**SOURCE MATERIAL**.
-- ==== Sys2Proof/Laws/State.lean ====
section
/-! SUPPORT. What each update of State does to each of its fields, true by definition, and what a table reads after an entry of it has
changed: later proofs never unfold a record update. -/

namespace Sys2Proof.Laws

open Sys2Proof Sys2Proof.Machine

variable (s : State)

/-! ### Fields -/

@[simp] theorem setGroup_sched (k : Nat) (g : Group) : (s.setGroup k g).sched = s.sched := rfl

@[simp] theorem setGroup_mem (k : Nat) (g : Group) : (s.setGroup k g).mem = s.mem := rfl

@[simp] theorem setGroup_xlat (k : Nat) (g : Group) : (s.setGroup k g).xlat = s.xlat := rfl

@[simp] theorem setGroup_scr (k : Nat) (g : Group) : (s.setGroup k g).scr = s.scr := rfl

@[simp] theorem setGroup_work (k : Nat) (g : Group) : (s.setGroup k g).work = s.work := rfl

@[simp] theorem setGroup_teams (k : Nat) (g : Group) : (s.setGroup k g).teams = s.teams := rfl

@[simp] theorem setGroup_groups (k : Nat) (g : Group) : (s.setGroup k g).groups = Sparse.set {} s.groups k g := rfl

@[simp] theorem setGroup_ops (k : Nat) (g : Group) : (s.setGroup k g).ops = s.ops := rfl

@[simp] theorem setGroup_barges (k : Nat) (g : Group) : (s.setGroup k g).barges = s.barges := rfl

@[simp] theorem setGroup_cores (k : Nat) (g : Group) : (s.setGroup k g).cores = s.cores := rfl

@[simp] theorem setGroup_near (k : Nat) (g : Group) : (s.setGroup k g).near = s.near := rfl

@[simp] theorem setGroup_fabric (k : Nat) (g : Group) : (s.setGroup k g).fabric = s.fabric := rfl

@[simp] theorem setGroup_host (k : Nat) (g : Group) : (s.setGroup k g).host = s.host := rfl

@[simp] theorem setGroup_mgmt (k : Nat) (g : Group) : (s.setGroup k g).mgmt = s.mgmt := rfl

@[simp] theorem modGroup_sched (k : Nat) (f : Group → Group) : (s.modGroup k f).sched = s.sched := rfl

@[simp] theorem modGroup_mem (k : Nat) (f : Group → Group) : (s.modGroup k f).mem = s.mem := rfl

@[simp] theorem modGroup_xlat (k : Nat) (f : Group → Group) : (s.modGroup k f).xlat = s.xlat := rfl

@[simp] theorem modGroup_scr (k : Nat) (f : Group → Group) : (s.modGroup k f).scr = s.scr := rfl

@[simp] theorem modGroup_work (k : Nat) (f : Group → Group) : (s.modGroup k f).work = s.work := rfl

@[simp] theorem modGroup_teams (k : Nat) (f : Group → Group) : (s.modGroup k f).teams = s.teams := rfl

@[simp] theorem modGroup_groups (k : Nat) (f : Group → Group) : (s.modGroup k f).groups = Sparse.set {} s.groups k (f (s.group k)) := rfl

@[simp] theorem modGroup_ops (k : Nat) (f : Group → Group) : (s.modGroup k f).ops = s.ops := rfl

@[simp] theorem modGroup_barges (k : Nat) (f : Group → Group) : (s.modGroup k f).barges = s.barges := rfl

@[simp] theorem modGroup_cores (k : Nat) (f : Group → Group) : (s.modGroup k f).cores = s.cores := rfl

@[simp] theorem modGroup_near (k : Nat) (f : Group → Group) : (s.modGroup k f).near = s.near := rfl

@[simp] theorem modGroup_fabric (k : Nat) (f : Group → Group) : (s.modGroup k f).fabric = s.fabric := rfl

@[simp] theorem modGroup_host (k : Nat) (f : Group → Group) : (s.modGroup k f).host = s.host := rfl

@[simp] theorem modGroup_mgmt (k : Nat) (f : Group → Group) : (s.modGroup k f).mgmt = s.mgmt := rfl

@[simp] theorem setTeam_sched (k : Nat) (t : Team) : (s.setTeam k t).sched = s.sched := rfl

@[simp] theorem setTeam_mem (k : Nat) (t : Team) : (s.setTeam k t).mem = s.mem := rfl

@[simp] theorem setTeam_xlat (k : Nat) (t : Team) : (s.setTeam k t).xlat = s.xlat := rfl

@[simp] theorem setTeam_scr (k : Nat) (t : Team) : (s.setTeam k t).scr = s.scr := rfl

@[simp] theorem setTeam_work (k : Nat) (t : Team) : (s.setTeam k t).work = s.work := rfl

@[simp] theorem setTeam_teams (k : Nat) (t : Team) : (s.setTeam k t).teams = Sparse.set {} s.teams k t := rfl

@[simp] theorem setTeam_groups (k : Nat) (t : Team) : (s.setTeam k t).groups = s.groups := rfl

@[simp] theorem setTeam_ops (k : Nat) (t : Team) : (s.setTeam k t).ops = s.ops := rfl

@[simp] theorem setTeam_barges (k : Nat) (t : Team) : (s.setTeam k t).barges = s.barges := rfl

@[simp] theorem setTeam_cores (k : Nat) (t : Team) : (s.setTeam k t).cores = s.cores := rfl

@[simp] theorem setTeam_near (k : Nat) (t : Team) : (s.setTeam k t).near = s.near := rfl

@[simp] theorem setTeam_fabric (k : Nat) (t : Team) : (s.setTeam k t).fabric = s.fabric := rfl

@[simp] theorem setTeam_host (k : Nat) (t : Team) : (s.setTeam k t).host = s.host := rfl

@[simp] theorem setTeam_mgmt (k : Nat) (t : Team) : (s.setTeam k t).mgmt = s.mgmt := rfl

@[simp] theorem modTeam_sched (k : Nat) (f : Team → Team) : (s.modTeam k f).sched = s.sched := rfl

@[simp] theorem modTeam_mem (k : Nat) (f : Team → Team) : (s.modTeam k f).mem = s.mem := rfl

@[simp] theorem modTeam_xlat (k : Nat) (f : Team → Team) : (s.modTeam k f).xlat = s.xlat := rfl

@[simp] theorem modTeam_scr (k : Nat) (f : Team → Team) : (s.modTeam k f).scr = s.scr := rfl

@[simp] theorem modTeam_work (k : Nat) (f : Team → Team) : (s.modTeam k f).work = s.work := rfl

@[simp] theorem modTeam_teams (k : Nat) (f : Team → Team) : (s.modTeam k f).teams = Sparse.set {} s.teams k (f (s.team k)) := rfl

@[simp] theorem modTeam_groups (k : Nat) (f : Team → Team) : (s.modTeam k f).groups = s.groups := rfl

@[simp] theorem modTeam_ops (k : Nat) (f : Team → Team) : (s.modTeam k f).ops = s.ops := rfl

@[simp] theorem modTeam_barges (k : Nat) (f : Team → Team) : (s.modTeam k f).barges = s.barges := rfl

@[simp] theorem modTeam_cores (k : Nat) (f : Team → Team) : (s.modTeam k f).cores = s.cores := rfl

@[simp] theorem modTeam_near (k : Nat) (f : Team → Team) : (s.modTeam k f).near = s.near := rfl

@[simp] theorem modTeam_fabric (k : Nat) (f : Team → Team) : (s.modTeam k f).fabric = s.fabric := rfl

@[simp] theorem modTeam_host (k : Nat) (f : Team → Team) : (s.modTeam k f).host = s.host := rfl

@[simp] theorem modTeam_mgmt (k : Nat) (f : Team → Team) : (s.modTeam k f).mgmt = s.mgmt := rfl

@[simp] theorem setBarge_sched (k : Nat) (b : Barge) : (s.setBarge k b).sched = s.sched := rfl

@[simp] theorem setBarge_mem (k : Nat) (b : Barge) : (s.setBarge k b).mem = s.mem := rfl

@[simp] theorem setBarge_xlat (k : Nat) (b : Barge) : (s.setBarge k b).xlat = s.xlat := rfl

@[simp] theorem setBarge_scr (k : Nat) (b : Barge) : (s.setBarge k b).scr = s.scr := rfl

@[simp] theorem setBarge_work (k : Nat) (b : Barge) : (s.setBarge k b).work = s.work := rfl

@[simp] theorem setBarge_teams (k : Nat) (b : Barge) : (s.setBarge k b).teams = s.teams := rfl

@[simp] theorem setBarge_groups (k : Nat) (b : Barge) : (s.setBarge k b).groups = s.groups := rfl

@[simp] theorem setBarge_ops (k : Nat) (b : Barge) : (s.setBarge k b).ops = s.ops := rfl

@[simp] theorem setBarge_barges (k : Nat) (b : Barge) : (s.setBarge k b).barges = Sparse.set {} s.barges k b := rfl

@[simp] theorem setBarge_cores (k : Nat) (b : Barge) : (s.setBarge k b).cores = s.cores := rfl

@[simp] theorem setBarge_near (k : Nat) (b : Barge) : (s.setBarge k b).near = s.near := rfl

@[simp] theorem setBarge_fabric (k : Nat) (b : Barge) : (s.setBarge k b).fabric = s.fabric := rfl

@[simp] theorem setBarge_host (k : Nat) (b : Barge) : (s.setBarge k b).host = s.host := rfl

@[simp] theorem setBarge_mgmt (k : Nat) (b : Barge) : (s.setBarge k b).mgmt = s.mgmt := rfl

@[simp] theorem modBarge_sched (k : Nat) (f : Barge → Barge) : (s.modBarge k f).sched = s.sched := rfl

**TASK TO CARRY OUT**.
In the listing above, find the line containing "(s.team k)) := rfl" and the line containing "(s.modTeam k f).fabric = s.fabric := rfl", then retype both and every line between them exactly, with nothing else.

**ANSWER AREA**.
@[simp] theorem modTeam_teams (k : Nat) (f : Team → Team) : (s.modTeam k f).teams = Sparse.set {} s.teams k (f (s.team k)) := rfl

@[simp] theorem modTeam_groups (k : Nat) (f : Team → Team) : (s.modTeam k f).groups = s.groups := rfl

@[simp] theorem modTeam_ops (k : Nat) (f : Team → Team) : (s.modTeam k f).ops = s.ops := rfl

@[simp] theorem modTeam_barges (k : Nat) (f : Team → Team) : (s.modTeam k f).barges = s.barges := rfl

@[simp] theorem modTeam_cores (k : Nat) (f : Team → Team) : (s.modTeam k f).cores = s.cores := rfl

@[simp] theorem modTeam_near (k : Nat) (f : Team → Team) : (s.modTeam k f).near = s.near := rfl

@[simp] theorem modTeam_fabric (k : Nat) (f : Team → Team) : (s.modTeam k f).fabric = s.fabric := rfl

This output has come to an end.